The last month of American politics has seen more bombshells than eastern Ukraine. On Thursday afternoon, Politico dropped another.

Reporter Natalie Allison served as bombardier by teasing her latest scoop. “There appears to be a new softness to Donald Trump,” she tweeted, “with people who’ve talked [to] him describing him with words like ‘existential,’ ‘serene,’ ‘emotional’ and even ‘spiritual.’”

Scott Jennings, a Republican analyst for CNN, echoed the point shortly before Trump walked out to accept his party’s nomination last evening: “I’ve seen a big chunk of Trump’s speech … folks, buckle up because he’s about to blow the doors off and rise to the occasion.”

This was going to be the moment that Donald Trump finally became presidential.

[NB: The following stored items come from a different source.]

-- ==== Sys2Proof/Tests/Slice0.lean ====
section
/-! SUPPORT. Tests of the model on single steps: ill-formed commands that the check refuses, small examples
computed by hand from the spec, and for every statement with hypotheses a state and operands that meet them. -/

namespace Sys2Proof.Tests

open Sys2Proof.Machine Sys2Proof.Machine.Reg


set_option Elab.async false
set_option linter.unusedVariables false
/-- A running module: the planes out of reset, an image loaded. -/
def up : State := { State.reset with
  pwr := { State.reset.pwr with rstCp := false, rstDp := false, rstMp := false, railsReady := true, rstOut := true }
  caddy := { State.reset.caddy with phase := 3 } }

/-! ### Ill-formed commands that the check refuses, one for each check -/

theorem test_wf_refuses_unaligned : (Instr.registerWrite 0 2 0).wellFormed = false := by decide
theorem test_wf_refuses_wide_address : (Instr.registerWrite 0 0x1000000 0).wellFormed = false := by decide
theorem test_wf_refuses_requester : (Instr.latchGroupRead 3 0).wellFormed = false := by decide
theorem test_wf_refuses_time : (Instr.ppsEdge false (2 ^ 48 * 1000000000)).wellFormed = false := by decide
theorem test_wf_refuses_number : (Instr.macAgeOut (2 ^ 48)).wellFormed = false := by decide
theorem test_wf_refuses_length : (Instr.sprinReply 0 0 [] [false, false, false]).wellFormed = false := by decide
theorem test_wf_refuses_numbers : (Instr.tileDone 0 0 [2 ^ 64] 0).wellFormed = false := by decide
theorem test_wf_refuses_element : (Instr.selfTestDone (.dramRow (2 ^ 40)) .aon false).wellFormed = false := by decide
theorem test_wf_refuses_chop_run : (Instr.stageBudgetCheck 0 [⟨12, 0, 0, 0, 0⟩] [] [] []).wellFormed = false := by decide
theorem test_wf_refuses_hs_run : (Instr.stageBudgetCheck 0 [] [] [⟨12, 0, 0⟩] []).wellFormed = false := by decide
theorem test_wf_accepts_write : (Instr.registerWrite 0x40 0x00001C 7).wellFormed = true := by decide

/-! ### Single steps, with results written out by hand from the spec -/

/-- A write of SYS_SCRATCH by host SPI is kept (R106, R114). -/
theorem test_scratch_write :
    (match exec (.registerWrite 0x10 SYS_SCRATCH 0xA5A5A5A5) up with | .next t => t.reg SYS_SCRATCH | _ => 0) = 0xA5A5A5A5 := by
  decide +kernel

/-- A read of an address outside every window counts one violation and answers 0 (R106). -/
theorem test_unmapped_read :
    (match exec (.latchGroupRead 0x10 0xFFFFFC) up with
      | .next t => (t.get SYS_VIOL_COUNT_TOTAL, t.out) | _ => (0, [])) = (1, [.reply 0x10 0]) := by decide +kernel

/-- PFAIL with the planes running starts the sluice in its step 3 (R65). -/
theorem test_pfail_starts_sluice :
    (match exec .pfailAssert { up with pwr := { up.pwr with pfiBelow := true } } with
      | .next t => t.pwr.sluice.map (·.step) | _ => none) = some 3 := by decide +kernel

/-- With no command waiting a step moves the operating time by one count (R79). -/
theorem test_idle_counts : (match step up with | .next t => t.optime | _ => 0) = up.optime + 1 := by decide +kernel


/-- States and operands that meet the hypotheses of `Obligations.StepRunsFront`, clause by clause. -/
theorem wit_StepRunsFront :
    (∃ (c : Instr) (q : List Instr) (s : State),
    (s.pending = c :: q)) ∧
    (∃ (s : State),
    (s.pending = []) ∧ (s.pwr.collapsed = false)) ∧
    (∃ (s : State),
    (s.pending = []) ∧ (s.pwr.collapsed = true)) :=
  ⟨⟨.timeMark, [.slewDone], { up with pending := [.timeMark, .slewDone] }, by decide +kernel⟩,
   ⟨up, by decide +kernel⟩,
   ⟨{ up with pwr := { up.pwr with collapsed := true } }, by decide +kernel⟩⟩

/-- States and operands that meet the hypotheses of `Obligations.StepKeepsGood`, clause by clause. -/
theorem wit_StepKeepsGood :
    (∃ (s : State),
    (s.Good)) :=
  ⟨State.reset, State.reset_good⟩

/-- Fan 1 in a state with a window open. -/
def fanIn (st : Nat) : State :=
  { ((up.put (FAN_STATUS_STATE 1) st).put (FAN_CFG_PPR 1) 1).putB PWR_STATUS_VFAN_OK true with
    fans := [(1, { window := true })] }

/-- States and operands that meet the hypotheses of `Obligations.FanSwitching`, clause by clause. -/
theorem wit_FanSwitching :
    (∃ (f : Fin 16) (d : Nat × Nat) (s : State),
    (s.cpUp = true) ∧ (d = (s.fanSupplied f).fanDrive f)) ∧
    (∃ (f : Fin 16) (s : State),
    (s.cpUp = false)) ∧
    (∃ (f : Fin 16) (s : State),
    (s.fst f = 2)) ∧
    (∃ (f : Fin 16) (s : State),
    (s.fst f ≠ 2)) :=
  ⟨⟨1, ((fanIn 3).fanSupplied 1).fanDrive 1, fanIn 3, by decide +kernel⟩,
   ⟨0, State.reset, by decide +kernel⟩,
   ⟨1, fanIn 2, by decide +kernel⟩,
   ⟨1, fanIn 3, by decide +kernel⟩⟩

/-- States and operands that meet the hypotheses of `Obligations.FanWindows`, clause by clause. -/
theorem wit_FanWindows :
    (∃ (f : Fin 16) (s : State),
    ((s.fst f = 3 ∨ s.fst f = 4 ∨ s.fst f = 8)) ∧ (s.on PWR_STATUS_VFAN_OK = true) ∧ (s.fanFenced f = false) ∧ (s.fansHeld = false) ∧ (s.fansBoot = false)) ∧
    (∃ (f : Fin 16) (s : State),
    ((s.fst f = 1 ∨ s.fst f = 2 ∨ s.fst f = 5 ∨ s.fst f = 7 ∨ s.fst f = 9))) ∧
    (∃ (f : Fin 16) (us : Nat) (stamp : Nat) (s : State),
    ((s.fan f).window = true) ∧ (50 ≤ us) ∧ ((s.fan f).edges.length < 4)) ∧
    (∃ (f : Fin 16) (us : Nat) (stamp : Nat) (s : State),
    (us < 50)) :=
  ⟨⟨1, fanIn 8, by decide +kernel⟩,
   ⟨1, fanIn 9, by decide +kernel⟩,
   ⟨1, 50, 7, fanIn 3, by decide +kernel⟩,
   ⟨1, 49, 7, fanIn 3, by decide +kernel⟩⟩

/-- States and operands that meet the hypotheses of `Obligations.FanVerdicts`, clause by clause. -/
theorem wit_FanVerdicts :
    (∃ (f : Fin 16) (ma : List Nat) (us : Nat) (s : State),
    ((s.fan f).window = true) ∧ (s.fst f = 3) ∧ ((s.fan f).run = 0) ∧ (s.get (FAN_CFG_PPR f) ≠ 0) ∧ ((us = 120000 ∧ 2 ≤ (s.fan f).edges.length ∨ us < 120000 ∧ (s.fan f).edges.length = 4))) ∧
    (∃ (f : Fin 16) (ma : List Nat) (s : State),
    ((s.fan f).window = true) ∧ (s.fst f = 3) ∧ ((s.fan f).run = 0) ∧ ((s.fan f).edges = []) ∧ ((meanCurrent ma).1 < 50 * (meanCurrent ma).2) ∧ (Room s portFan)) ∧
    (∃ (f : Fin 16) (ma : List Nat) (s : State),
    ((s.fan f).window = true) ∧ (s.fst f = 3) ∧ ((s.fan f).run = 0) ∧ ((s.fan f).edges = []) ∧ (s.get (FAN_CFG_PPR f) ≠ 0) ∧ (50 * (meanCurrent ma).2 ≤ (meanCurrent ma).1) ∧ (4 ≤ rippleDips ma) ∧ (Room s portFan)) ∧
    (∃ (f : Fin 16) (ma : List Nat) (s : State),
    ((s.fan f).window = true) ∧ (s.fst f = 3) ∧ ((s.fan f).run = 0) ∧ ((s.fan f).edges = []) ∧ (50 * (meanCurrent ma).2 ≤ (meanCurrent ma).1) ∧ (rippleDips ma < 4) ∧ (s.fansHeld = false) ∧ (s.fansBoot = false) ∧ (s.fanFenced f = false) ∧ (Room s portFan)) :=
  ⟨⟨1, [70000, 70000], 120000, (fanIn 3).setFan 1 { window := true, edges := [1000000, 2000000] }, by decide +kernel⟩,
   ⟨1, [49, 50, 48], fanIn 3, by decide +kernel⟩,
   ⟨1, [100, 120, 80, 120, 80, 120, 80, 120, 80, 100], fanIn 3, by decide +kernel⟩,
   ⟨1, [50, 50], fanIn 3, by decide +kernel⟩⟩

/-- States and operands that meet the hypotheses of `Obligations.FanRuns`, clause by clause. -/
theorem wit_FanRuns :
    (∃ (f : Fin 16) (s : State),
    ((s.fst f = 5 ∨ s.fst f = 7)) ∧ (s.fansHeld = false) ∧ (s.fansBoot = false) ∧ (s.fanFenced f = false)) ∧
    (∃ (f : Fin 16) (ma : List Nat) (s : State),
    (s.fst f = 6) ∧ ((s.fan f).run = 1) ∧ (50 * (meanCurrent ma).2 ≤ (meanCurrent ma).1) ∧ (rippleDips ma < 4) ∧ (s.on GUARD_STATUS_FANS_FORCED = false)) ∧
    (∃ (f : Fin 16) (levels : List TachLevel) (ma : List Nat) (s : State),
    (s.fst f = 6) ∧ ((s.fan f).run ≠ 0) ∧ (s.get (FAN_CFG_PPR f) ≠ 0) ∧ (2 ≤ (acceptedEdges levels).length) ∧ ((s.fan f).table = []) ∧ (s.on GUARD_STATUS_FANS_FORCED = false) ∧ (Room s portFan)) ∧
    (∃ (f : Fin 16) (s : State),
    (s.fst f ≠ 9) ∧ (s.fst f ≠ 5) ∧ (s.fst f ≠ 7) ∧ (s.fanFenced f = false) ∧ ((s.fan f).run = 0) ∧ (s.fansHeld = false) ∧ (s.fansBoot = false) ∧ (Room s portFan)) :=
  ⟨⟨1, fanIn 5, by decide +kernel⟩,
   ⟨1, [50], (fanIn 6).setFan 1 { run := 1 }, by decide +kernel⟩,
   ⟨1, [⟨50, 5⟩, ⟨49, 7⟩, ⟨60, 9⟩], [0], (fanIn 6).setFan 1 { run := 1 }, by decide +kernel⟩,
   ⟨1, fanIn 3, by decide +kernel⟩⟩

/-- States and operands that meet the hypotheses of `Obligations.FanLoop`, clause by clause. -/
theorem wit_FanLoop :
    (∃ (f : Fin 16) (s : State),
    (s.get (FAN_CFG_MODE f) = 1) ∧ (s.get (FAN_STATUS_STALE f) = 0) ∧ (Room s portFan)) ∧
    (∃ (f : Fin 16) (s : State),
    (s.get (FAN_CFG_MODE f) = 1) ∧ (s.get (FAN_STATUS_STALE f) = 1) ∧ (entryUsable (s.estWord (s.get (FAN_LOOP_ENTRY f)) 0) (s.estWord (s.get (FAN_LOOP_ENTRY f)) 3) = false)) ∧
    (∃ (f : Fin 16) (s : State),
    (s.get (FAN_CFG_MODE f) = 1) ∧ (s.get (FAN_STATUS_STALE f) = 0) ∧ ((s.fan f).vstale = false) ∧ (s.on (FAN_CFG_REVERSE f) = false) ∧ (entryUsable (s.estWord (s.get (FAN_LOOP_ENTRY f)) 0) (s.estWord (s.get (FAN_LOOP_ENTRY f)) 3) = true) ∧ (fIsNaN (fadd (fmul (s.reg (FAN_KP f)) (fsub (s.estWord (s.get (FAN_LOOP_ENTRY f)) 0) (s.reg (FAN_SP f))))
      (s.fan f).integ) = false)) ∧
    (∃ (f : Fin 16) (s : State),
    (s.get (FAN_CFG_MODE f) ≠ 1)) :=
  ⟨⟨1, (fanIn 3).put (FAN_CFG_MODE 1) 1, by decide +kernel⟩,
   ⟨1, ((fanIn 3).put (FAN_CFG_MODE 1) 1).put (FAN_STATUS_STALE 1) 1, by decide +kernel⟩,
   ⟨1, { (fanIn 3).put (FAN_CFG_MODE 1) 1 with est := { front := [(0, 0x41200000), (3, 0x80000000)] } }, by decide +kernel⟩,
   ⟨1, fanIn 3, by decide +kernel⟩⟩
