/-- Training and signal state of a channel. -/
structure Line where
  phase     : BitVec 4
  frames    : Nat
  lastFail  : BitVec 4
  rxGain    : Byte
  econBlock : Bool
  econ      : Bool
  econTimer : Option Nat
  econChg   : EconChange
  lightPeer : Bool
  rateDs    : Word
  rateUs    : Word
  /-- net data rates at the latest SERVICE entry, kbit/s (R193) -/
  ndrDsSvc  : Nat
  ndrUsSvc  : Nat
  econDs    : Nat
  econUs    : Nat
  marginDs  : Half
  marginUs  : Half
  tddUsed   : Word
  sat       : Word
  toneSel   : Word
  tonesDs   : List Tone
  tonesUs   : List Tone
  feq       : List Feq
  peer      : DWord
  /-- latched at TRAIN entry (R95) -/
  latLine   : Option LineSect
  latTrib   : Vector Trib 4
  latPeer   : DWord
  latMds    : Nat
  latPhase  : Nat
  latched   : Bool
  /-- the transform's output of the latest downstream symbol, whose taper overlaps the next one's (R134) -/
  lastSymbol : List Int
  deriving DecidableEq, Repr

/-- A byte of the received DTU stream: the instant of the symbol slot that carried it, and whether its codeword was uncorrectable (R159, Table 10.4). -/
structure RxByte where
  byte : Byte
  slot : Nat
  bad  : Bool
  deriving DecidableEq, Repr

/-- A downstream data DTU kept for retransmission (R163). -/
structure TxDtu where
  seq   : Half
  bytes : List Byte
  /-- datum of its first transmission -/
  at_   : Nat
  deriving DecidableEq, Repr

/-- An upstream DTU received good and not yet released (R164). -/
structure RxDtu where
  seq     : Half
  payload : List Byte
  /-- for each byte of the payload, the instant of the slot that carried it -/
  slots   : List Nat
  deriving DecidableEq, Repr

/-- A missing upstream SEQ and the frame boundaries since it was found (R162, R164). -/
structure Missing where
  seq : Half
  age : Nat
  deriving DecidableEq, Repr

/-- Performance tallies of the datum second in progress (R173). -/
structure PmSec where
  monitored : Bool
  uncorr    : Nat
  ohCrc     : Nat
  losLof    : Bool
  outside   : Bool
  feLost    : Nat
  feRdi     : Bool
  rtx       : Nat
  cwFixed   : Nat
  cwBad     : Nat
  lol       : Nat
  tribIdle  : Nat
  suspect   : Bool
  deriving DecidableEq, Repr

/-- A second that R174 has not decided: its number, tallies and classes by what was counted in it; `uas`, `uasF` as they are decided. -/
structure PmPend where
  sec   : Nat
  t     : PmSec
  es    : Bool
  ses   : Bool
  esF   : Bool
  sesF  : Bool
  uas   : Bool
  uasF  : Bool
  deriving DecidableEq, Repr

/-- A performance bin: first second, flags and the counters of Table 07.6. -/
structure PmBin where
  first   : Nat
  valid   : Bool
  suspect : Bool
  words   : Vector Nat 14
  deriving DecidableEq, Repr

“This is the moment Trump became president” is a running joke among his critics who follow politics closely. It began with a comment made by Van Jones, a Democrat, after Trump’s first address to Congress in 2017. Impressed by the uncharacteristically sober tone and substance of that speech, and moved by one passage that paid tribute to the widow of a Navy SEAL, a hopeful Jones declared that “he became president of the United States in that moment, period.”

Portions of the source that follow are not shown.